Bitcoin reached a weekly high on March 13, trading briefly near $72,000. The surge pushed the token back above the key $70,000 level, showing resilience despite rising geopolitical tensions between the United States and Iran.
Bitcoin was trading around $71,400, up about 1.2% on the day. Analysts say the rebound comes even though global risk sentiment is fragile, and uncertainty in oil markets typically weighs on speculative assets like BTC.
On-chain data indicates that many traders are still skeptical of the rally. Funding rates on Binance have remained negative for about a week, meaning most leveraged traders are betting against further price gains.

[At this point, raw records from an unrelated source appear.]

-- ==== Sys2Proof/Certificates/Slice0/Obligations.lean ====
section
/-! DEFINITION. The statements for the provers. `settle` is what the blocks do of themselves after a command; what it keeps in
a running part and in a part at work is `RunKept` and `WorkKept` of Safety.lean. That their own action comes at the end of a
command, in the order of `settle`, is the model's choice (log entry 42); so are the two commands of an own frame's end (log
entry 5) and the lengths that timers hold (log entry 2). -/

open Sys2Proof Sys2Proof.Machine

/-- A step takes the command at the front of the queue and runs it with the queue's rest. On an empty queue it idles, which
is the model's choice (log entry 4). -/
def Obligations.StepRunsFrontCommand : Prop :=
  (∀ (c : Instr) (q : List Instr) (s : State), step { s with pending := c :: q } = exec c { s with pending := q }) ∧
    ∀ s : State, s.pending = [] → step s = .next s

/-- R27: asserting RESET_N at any moment puts every block at its power-on value; held in reset, the part does
nothing. The model's choices in it: log entries 2, 3 and 41. -/
def Obligations.ResetHoldsThePart : Prop :=
  (∀ s : State, exec .resetNAssert s =
    .next { State.reset with pins := s.pins, drawn := s.drawn, pending := s.pending }) ∧
  ∀ (c : Instr) (s : State), s.stc.inReset = true → s.ResetSafe → (∀ st d p, c ≠ .resetNRelease st d p) →
    ∃ t, exec c s = .next t ∧ t = { s with pins := t.pins }

/-- R3, R10: noise and syncs at the receiver, and what WAIT_QUIET does not hear. The model's choices in it: log entries 7 and
44. -/
def Obligations.LineWatchFollowsTheLine : Prop :=
  ∀ s : State, s.Running →
    let nothing (c : Instr) : Prop := exec c s = .next (settle s) ∧ RunKept s (settle s)
    let follow := s.onLif fun l => { l with receiver := .follow }
    (s.lif.tx = none →
      (s.lif.receiver = .idle →
        let u := s.onLif fun l => { l with receiver := .waitQuiet, gap := none, burst := none }
        let v := s.onLif fun l => { l with receiver := .header, gap := none, burst := none, readbackDue := false }
        (exec .lineNoise s = .next (settle u) ∧ RunKept u (settle u)) ∧
          exec .syncDetected s = .next (settle v) ∧ RunKept v (settle v)) ∧
      (s.lif.receiver = .header → exec .syncDetected s = .next (settle follow) ∧ RunKept follow (settle follow)) ∧
      (s.lif.receiver = .waitQuiet → nothing .lineNoise ∧ nothing .syncDetected)) ∧
    (∀ x, s.lif.tx = some x →
      nothing .lineNoise ∧
      (x.wire.body ≠ [] → s.lif.receiver = .header →
        exec .syncDetected s = .next (settle follow) ∧ RunKept follow (settle follow)) ∧
      (x.wire.body = [] ∨ s.lif.receiver ≠ .header → nothing .syncDetected)) ∧
    (s.lif.receiver = .waitQuiet →
      (∀ ws rest, nothing (.frameSpoiled ws rest)) ∧ (∀ ws, nothing (.frameBroken ws)) ∧
      ∀ c k f, c.frame? = some (k, f) → s.isOwn f = false ∨ s.awaitsReadback = false → nothing c)

/-- R2, R3, R8 to R11: the gap counted from the start of quiet, for the frame LIF contends with. The model's choices
in it: log entry 29. -/
def Obligations.QuietStartsTheGap : Prop :=
  ∀ (s : State) (n : Nat), s.Running → s.stc.station = some n → 1 ≤ n → n ≤ 8 → (∀ c, s.lif.trackers.of c ≤ 8) →
    s.lif.tx = none → (s.lif.receiver = .idle ∨ s.lif.receiver = .waitQuiet) → s.choice ≠ none →
    ∃ t, exec .lineQuiet s = .next t ∧ t.lif.receiver = .idle ∧ t.lif.burst = none ∧
      RunKept (s.onLif fun l => { l with receiver := .idle }) t ∧
      t.lif.gap = t.choice.map fun x => (x.2.1,
        x.2.1.baseGap + 500 * (((n : Int) - s.lif.trackers.of x.2.1 - 1) % 9).toNat +
          if s.lif.k = 0 then 0 else (n + 1) * 500 * 2 ^ (min s.lif.k 5 - 1))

Interestingly, extreme negative funding rates can sometimes fuel further upside. If BTC continues rising, short sellers may be forced to close positions, triggering a short squeeze and accelerating the rally.
Technical indicators support the bullish case. The Relative Strength Index (RSI) sits around 54, suggesting growing momentum while remaining far from overbought. The Awesome Oscillator has also shifted from negative territory in February to positive bars above zero, signaling fading bearish pressure.
Immediate resistance is seen near $72,000. If BTC breaks that level, the next targets could be $75,000. On the downside, support sits between $68,000 and $69,000, while $70,000 remains a critical psychological level to maintain bullish momentum.
Overall, Bitcoin’s performance shows strong recovery and growing optimism in the market, even as geopolitical risks and short positions remain in play.